REQUIRED ACTION -> Reproduce, exactly and in full, only the lines below from the one containing "theorem test_nounpack16_V4_12 : statusAfterStart" through the one containing "onNext (exec (.unpack10".

MATERIAL TO PROCESS ->
+ + + + +

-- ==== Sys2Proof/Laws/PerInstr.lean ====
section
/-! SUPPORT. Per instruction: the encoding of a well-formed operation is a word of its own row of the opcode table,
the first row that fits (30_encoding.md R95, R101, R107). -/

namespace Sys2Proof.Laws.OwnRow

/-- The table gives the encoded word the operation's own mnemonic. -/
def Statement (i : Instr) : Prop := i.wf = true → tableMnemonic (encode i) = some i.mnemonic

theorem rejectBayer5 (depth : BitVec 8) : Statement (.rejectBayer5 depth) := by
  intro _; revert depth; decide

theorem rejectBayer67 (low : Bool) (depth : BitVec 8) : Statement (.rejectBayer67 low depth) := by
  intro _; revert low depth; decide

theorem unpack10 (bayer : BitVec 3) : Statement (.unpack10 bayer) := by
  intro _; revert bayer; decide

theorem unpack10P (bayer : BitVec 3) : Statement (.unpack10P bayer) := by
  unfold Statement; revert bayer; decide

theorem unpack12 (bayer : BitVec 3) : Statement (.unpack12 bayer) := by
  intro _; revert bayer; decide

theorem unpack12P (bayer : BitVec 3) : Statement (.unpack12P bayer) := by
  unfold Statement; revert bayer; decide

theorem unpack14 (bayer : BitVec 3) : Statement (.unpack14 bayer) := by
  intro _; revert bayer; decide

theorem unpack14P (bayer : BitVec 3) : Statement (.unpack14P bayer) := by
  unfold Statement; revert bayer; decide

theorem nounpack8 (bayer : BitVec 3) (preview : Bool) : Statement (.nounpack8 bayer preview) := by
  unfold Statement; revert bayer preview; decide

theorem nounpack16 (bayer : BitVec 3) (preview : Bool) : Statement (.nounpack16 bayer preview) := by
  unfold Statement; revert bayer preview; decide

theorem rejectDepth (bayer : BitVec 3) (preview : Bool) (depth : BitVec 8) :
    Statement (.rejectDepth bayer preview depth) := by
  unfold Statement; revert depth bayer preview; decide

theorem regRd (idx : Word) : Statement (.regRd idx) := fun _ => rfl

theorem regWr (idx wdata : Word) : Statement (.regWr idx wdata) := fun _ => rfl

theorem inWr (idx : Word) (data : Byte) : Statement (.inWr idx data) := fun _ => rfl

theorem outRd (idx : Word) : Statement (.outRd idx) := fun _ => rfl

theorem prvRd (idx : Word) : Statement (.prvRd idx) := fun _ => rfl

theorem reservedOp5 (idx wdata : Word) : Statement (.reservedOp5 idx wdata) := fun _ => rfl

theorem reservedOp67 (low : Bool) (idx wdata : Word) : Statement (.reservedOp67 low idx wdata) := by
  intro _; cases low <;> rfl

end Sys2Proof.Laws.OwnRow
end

+ + + + +

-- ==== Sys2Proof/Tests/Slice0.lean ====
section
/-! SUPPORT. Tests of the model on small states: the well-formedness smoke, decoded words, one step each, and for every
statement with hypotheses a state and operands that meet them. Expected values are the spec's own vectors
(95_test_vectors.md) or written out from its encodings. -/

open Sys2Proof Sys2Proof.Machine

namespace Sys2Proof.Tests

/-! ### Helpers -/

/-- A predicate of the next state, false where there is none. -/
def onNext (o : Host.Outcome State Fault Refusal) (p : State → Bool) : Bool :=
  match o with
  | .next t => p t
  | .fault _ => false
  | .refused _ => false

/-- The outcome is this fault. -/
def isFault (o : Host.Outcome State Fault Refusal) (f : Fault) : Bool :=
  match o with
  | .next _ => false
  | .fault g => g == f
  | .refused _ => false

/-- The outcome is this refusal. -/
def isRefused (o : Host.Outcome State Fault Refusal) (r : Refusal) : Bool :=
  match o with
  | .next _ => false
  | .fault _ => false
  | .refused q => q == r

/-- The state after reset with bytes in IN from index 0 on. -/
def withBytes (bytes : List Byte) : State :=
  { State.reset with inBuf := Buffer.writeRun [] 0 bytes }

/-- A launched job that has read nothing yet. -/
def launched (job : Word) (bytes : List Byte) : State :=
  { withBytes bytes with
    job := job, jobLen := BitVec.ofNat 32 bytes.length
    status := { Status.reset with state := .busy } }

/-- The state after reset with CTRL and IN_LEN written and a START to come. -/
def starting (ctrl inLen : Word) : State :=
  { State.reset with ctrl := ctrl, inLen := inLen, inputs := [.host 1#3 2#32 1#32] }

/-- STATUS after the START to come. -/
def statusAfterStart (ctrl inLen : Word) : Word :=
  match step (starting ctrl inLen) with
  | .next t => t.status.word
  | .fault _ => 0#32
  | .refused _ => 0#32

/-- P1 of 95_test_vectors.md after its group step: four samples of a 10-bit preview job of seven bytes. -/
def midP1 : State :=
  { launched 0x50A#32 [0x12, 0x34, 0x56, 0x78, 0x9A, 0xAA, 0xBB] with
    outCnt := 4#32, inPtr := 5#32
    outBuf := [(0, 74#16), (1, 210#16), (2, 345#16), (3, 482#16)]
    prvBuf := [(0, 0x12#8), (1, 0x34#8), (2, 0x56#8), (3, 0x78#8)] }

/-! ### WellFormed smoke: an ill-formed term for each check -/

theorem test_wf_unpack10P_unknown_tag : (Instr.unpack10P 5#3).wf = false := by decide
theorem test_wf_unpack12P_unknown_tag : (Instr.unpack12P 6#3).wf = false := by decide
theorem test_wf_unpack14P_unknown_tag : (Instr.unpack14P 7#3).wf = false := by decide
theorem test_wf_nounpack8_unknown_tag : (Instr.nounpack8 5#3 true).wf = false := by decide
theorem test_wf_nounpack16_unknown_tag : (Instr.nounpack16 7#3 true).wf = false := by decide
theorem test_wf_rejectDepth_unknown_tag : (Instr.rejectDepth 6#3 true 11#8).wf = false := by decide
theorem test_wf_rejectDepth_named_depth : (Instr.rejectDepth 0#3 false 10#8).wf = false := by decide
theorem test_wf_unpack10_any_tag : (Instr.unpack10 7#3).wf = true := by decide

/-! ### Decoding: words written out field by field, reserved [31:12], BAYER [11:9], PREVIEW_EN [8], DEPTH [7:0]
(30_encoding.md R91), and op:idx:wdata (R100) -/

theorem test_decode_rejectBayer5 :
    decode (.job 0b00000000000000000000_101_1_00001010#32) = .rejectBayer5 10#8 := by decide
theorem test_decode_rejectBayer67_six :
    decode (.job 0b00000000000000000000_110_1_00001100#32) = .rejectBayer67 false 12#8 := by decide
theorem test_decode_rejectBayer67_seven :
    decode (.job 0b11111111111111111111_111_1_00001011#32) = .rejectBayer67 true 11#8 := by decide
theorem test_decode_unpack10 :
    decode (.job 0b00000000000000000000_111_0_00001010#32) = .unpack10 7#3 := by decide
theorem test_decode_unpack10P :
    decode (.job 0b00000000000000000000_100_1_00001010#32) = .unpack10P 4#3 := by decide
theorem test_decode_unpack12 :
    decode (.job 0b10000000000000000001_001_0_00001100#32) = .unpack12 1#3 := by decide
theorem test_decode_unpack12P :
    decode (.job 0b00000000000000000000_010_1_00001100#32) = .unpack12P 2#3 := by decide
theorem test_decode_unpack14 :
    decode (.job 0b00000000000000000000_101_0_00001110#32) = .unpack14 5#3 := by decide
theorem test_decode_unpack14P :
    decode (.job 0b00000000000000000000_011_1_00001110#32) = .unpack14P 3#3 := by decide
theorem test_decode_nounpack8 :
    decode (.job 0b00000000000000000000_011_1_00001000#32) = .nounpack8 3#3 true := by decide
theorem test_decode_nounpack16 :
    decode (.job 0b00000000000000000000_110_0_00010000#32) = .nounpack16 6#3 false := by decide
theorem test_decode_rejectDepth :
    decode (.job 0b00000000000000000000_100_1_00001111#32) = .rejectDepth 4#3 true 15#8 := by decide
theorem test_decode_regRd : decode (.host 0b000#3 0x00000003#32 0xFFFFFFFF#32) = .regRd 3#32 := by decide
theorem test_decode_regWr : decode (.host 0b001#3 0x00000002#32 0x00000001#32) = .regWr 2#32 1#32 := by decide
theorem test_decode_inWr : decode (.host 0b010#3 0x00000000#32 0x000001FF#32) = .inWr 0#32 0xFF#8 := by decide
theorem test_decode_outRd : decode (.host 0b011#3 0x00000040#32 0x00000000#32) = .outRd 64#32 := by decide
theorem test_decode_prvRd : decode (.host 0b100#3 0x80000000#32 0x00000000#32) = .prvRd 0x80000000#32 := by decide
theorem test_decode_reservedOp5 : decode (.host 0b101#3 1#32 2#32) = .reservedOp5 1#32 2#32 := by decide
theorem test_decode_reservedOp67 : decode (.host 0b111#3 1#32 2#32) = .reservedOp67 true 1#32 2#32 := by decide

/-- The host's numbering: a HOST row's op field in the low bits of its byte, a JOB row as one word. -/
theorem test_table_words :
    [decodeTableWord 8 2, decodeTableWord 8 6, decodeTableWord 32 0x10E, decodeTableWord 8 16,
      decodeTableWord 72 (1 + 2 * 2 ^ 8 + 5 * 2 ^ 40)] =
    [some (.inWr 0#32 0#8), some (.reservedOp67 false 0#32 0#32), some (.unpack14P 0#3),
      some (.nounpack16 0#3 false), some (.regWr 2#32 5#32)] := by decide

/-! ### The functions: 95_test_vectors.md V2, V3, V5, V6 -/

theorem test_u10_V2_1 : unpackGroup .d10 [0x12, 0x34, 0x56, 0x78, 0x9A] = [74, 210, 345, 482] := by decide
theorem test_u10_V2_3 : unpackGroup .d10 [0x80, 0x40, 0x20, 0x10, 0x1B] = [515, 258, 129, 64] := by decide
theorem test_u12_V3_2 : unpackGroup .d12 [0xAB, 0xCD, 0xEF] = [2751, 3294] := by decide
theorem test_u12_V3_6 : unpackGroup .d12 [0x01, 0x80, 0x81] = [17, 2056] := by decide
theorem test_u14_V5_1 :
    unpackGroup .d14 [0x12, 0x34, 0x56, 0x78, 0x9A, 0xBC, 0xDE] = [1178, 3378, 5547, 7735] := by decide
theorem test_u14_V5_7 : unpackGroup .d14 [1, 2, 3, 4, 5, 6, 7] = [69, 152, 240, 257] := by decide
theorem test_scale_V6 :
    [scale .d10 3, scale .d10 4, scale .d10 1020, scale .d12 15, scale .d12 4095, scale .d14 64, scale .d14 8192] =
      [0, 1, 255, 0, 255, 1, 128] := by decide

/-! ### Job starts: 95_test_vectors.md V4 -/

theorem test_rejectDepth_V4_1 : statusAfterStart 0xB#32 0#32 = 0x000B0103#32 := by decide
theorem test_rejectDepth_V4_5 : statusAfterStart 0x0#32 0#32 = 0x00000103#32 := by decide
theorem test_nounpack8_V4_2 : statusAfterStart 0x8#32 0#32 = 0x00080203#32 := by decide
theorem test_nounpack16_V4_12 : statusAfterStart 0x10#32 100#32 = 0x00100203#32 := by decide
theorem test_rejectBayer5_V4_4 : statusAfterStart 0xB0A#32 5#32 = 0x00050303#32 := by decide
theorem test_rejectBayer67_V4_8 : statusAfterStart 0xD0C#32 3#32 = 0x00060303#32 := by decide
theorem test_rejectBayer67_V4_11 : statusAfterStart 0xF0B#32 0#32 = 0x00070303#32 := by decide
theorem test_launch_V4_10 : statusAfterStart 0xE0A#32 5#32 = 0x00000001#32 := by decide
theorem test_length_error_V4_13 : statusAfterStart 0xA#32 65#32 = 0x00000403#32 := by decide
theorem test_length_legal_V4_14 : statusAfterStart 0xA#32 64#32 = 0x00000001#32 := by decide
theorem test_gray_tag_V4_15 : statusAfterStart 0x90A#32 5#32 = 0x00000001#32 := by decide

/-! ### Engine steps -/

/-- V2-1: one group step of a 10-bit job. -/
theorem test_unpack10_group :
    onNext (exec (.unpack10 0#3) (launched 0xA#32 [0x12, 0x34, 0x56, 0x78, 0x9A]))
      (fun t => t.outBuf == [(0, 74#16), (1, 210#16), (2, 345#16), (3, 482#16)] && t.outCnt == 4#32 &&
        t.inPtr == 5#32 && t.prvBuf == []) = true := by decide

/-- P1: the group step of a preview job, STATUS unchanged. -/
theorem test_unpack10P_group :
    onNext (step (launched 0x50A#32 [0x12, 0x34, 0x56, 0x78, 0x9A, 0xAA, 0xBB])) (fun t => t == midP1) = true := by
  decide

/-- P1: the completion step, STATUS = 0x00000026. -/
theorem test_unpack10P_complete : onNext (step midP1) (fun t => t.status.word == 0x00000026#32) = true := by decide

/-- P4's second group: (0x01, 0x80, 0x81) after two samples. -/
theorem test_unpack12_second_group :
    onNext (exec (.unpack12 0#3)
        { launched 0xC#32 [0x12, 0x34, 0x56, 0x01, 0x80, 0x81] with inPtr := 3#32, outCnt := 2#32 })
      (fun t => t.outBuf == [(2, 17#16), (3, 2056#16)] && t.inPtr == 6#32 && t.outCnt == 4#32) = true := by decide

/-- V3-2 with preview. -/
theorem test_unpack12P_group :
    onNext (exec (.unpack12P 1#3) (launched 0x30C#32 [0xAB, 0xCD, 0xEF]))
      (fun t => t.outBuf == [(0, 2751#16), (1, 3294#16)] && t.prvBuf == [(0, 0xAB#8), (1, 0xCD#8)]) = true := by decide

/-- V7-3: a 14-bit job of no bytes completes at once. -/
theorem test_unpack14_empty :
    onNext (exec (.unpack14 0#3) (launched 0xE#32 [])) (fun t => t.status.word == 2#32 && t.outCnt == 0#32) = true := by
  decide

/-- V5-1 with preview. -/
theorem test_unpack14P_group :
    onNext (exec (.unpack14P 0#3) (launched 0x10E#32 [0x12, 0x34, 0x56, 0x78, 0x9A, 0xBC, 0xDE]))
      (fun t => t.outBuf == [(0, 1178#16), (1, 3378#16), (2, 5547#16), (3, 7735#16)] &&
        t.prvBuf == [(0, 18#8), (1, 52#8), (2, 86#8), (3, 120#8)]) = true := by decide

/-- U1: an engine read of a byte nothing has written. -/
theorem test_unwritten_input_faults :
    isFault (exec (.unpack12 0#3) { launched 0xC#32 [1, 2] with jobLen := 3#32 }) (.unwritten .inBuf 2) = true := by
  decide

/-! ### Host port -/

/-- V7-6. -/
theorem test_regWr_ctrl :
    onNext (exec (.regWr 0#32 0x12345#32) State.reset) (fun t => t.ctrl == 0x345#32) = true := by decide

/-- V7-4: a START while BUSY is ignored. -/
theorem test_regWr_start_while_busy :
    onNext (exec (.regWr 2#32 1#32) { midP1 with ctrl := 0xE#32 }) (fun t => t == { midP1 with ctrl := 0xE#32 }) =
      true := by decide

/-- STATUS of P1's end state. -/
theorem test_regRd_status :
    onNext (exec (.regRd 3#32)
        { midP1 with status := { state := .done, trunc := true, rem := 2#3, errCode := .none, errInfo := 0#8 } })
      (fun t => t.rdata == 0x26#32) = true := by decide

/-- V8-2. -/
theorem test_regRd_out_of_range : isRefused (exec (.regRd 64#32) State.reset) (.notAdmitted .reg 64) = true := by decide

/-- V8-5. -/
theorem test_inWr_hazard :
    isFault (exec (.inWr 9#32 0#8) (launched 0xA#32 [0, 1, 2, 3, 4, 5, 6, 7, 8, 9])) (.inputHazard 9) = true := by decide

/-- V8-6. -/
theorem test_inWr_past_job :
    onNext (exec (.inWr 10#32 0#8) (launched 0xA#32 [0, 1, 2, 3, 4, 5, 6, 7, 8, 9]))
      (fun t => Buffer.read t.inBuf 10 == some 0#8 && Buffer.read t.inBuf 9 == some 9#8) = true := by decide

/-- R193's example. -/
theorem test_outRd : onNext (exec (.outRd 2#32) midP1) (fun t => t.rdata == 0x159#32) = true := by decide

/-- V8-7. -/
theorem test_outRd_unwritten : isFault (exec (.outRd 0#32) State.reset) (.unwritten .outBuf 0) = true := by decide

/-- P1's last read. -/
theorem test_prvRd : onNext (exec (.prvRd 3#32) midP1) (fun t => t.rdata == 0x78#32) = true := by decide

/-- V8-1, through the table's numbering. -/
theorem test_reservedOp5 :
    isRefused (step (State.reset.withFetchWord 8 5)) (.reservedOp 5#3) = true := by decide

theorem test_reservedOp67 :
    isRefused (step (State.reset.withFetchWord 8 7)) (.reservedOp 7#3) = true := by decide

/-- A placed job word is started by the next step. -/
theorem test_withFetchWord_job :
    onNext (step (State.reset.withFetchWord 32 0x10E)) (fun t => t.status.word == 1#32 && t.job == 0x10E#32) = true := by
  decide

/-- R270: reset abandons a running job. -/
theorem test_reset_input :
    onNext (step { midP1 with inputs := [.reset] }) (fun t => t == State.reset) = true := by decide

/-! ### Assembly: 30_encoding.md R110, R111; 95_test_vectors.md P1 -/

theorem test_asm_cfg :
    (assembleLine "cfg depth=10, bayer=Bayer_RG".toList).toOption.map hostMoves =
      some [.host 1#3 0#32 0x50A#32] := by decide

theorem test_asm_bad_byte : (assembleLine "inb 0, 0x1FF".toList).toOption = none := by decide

+ + + + +

TASK RESULT ->
theorem test_nounpack16_V4_12 : statusAfterStart 0x10#32 100#32 = 0x00100203#32 := by decide
theorem test_rejectBayer5_V4_4 : statusAfterStart 0xB0A#32 5#32 = 0x00050303#32 := by decide
theorem test_rejectBayer67_V4_8 : statusAfterStart 0xD0C#32 3#32 = 0x00060303#32 := by decide
theorem test_rejectBayer67_V4_11 : statusAfterStart 0xF0B#32 0#32 = 0x00070303#32 := by decide
theorem test_launch_V4_10 : statusAfterStart 0xE0A#32 5#32 = 0x00000001#32 := by decide
theorem test_length_error_V4_13 : statusAfterStart 0xA#32 65#32 = 0x00000403#32 := by decide
theorem test_length_legal_V4_14 : statusAfterStart 0xA#32 64#32 = 0x00000001#32 := by decide
theorem test_gray_tag_V4_15 : statusAfterStart 0x90A#32 5#32 = 0x00000001#32 := by decide

/-! ### Engine steps -/

/-- V2-1: one group step of a 10-bit job. -/
theorem test_unpack10_group :
    onNext (exec (.unpack10 0#3) (launched 0xA#32 [0x12, 0x34, 0x56, 0x78, 0x9A]))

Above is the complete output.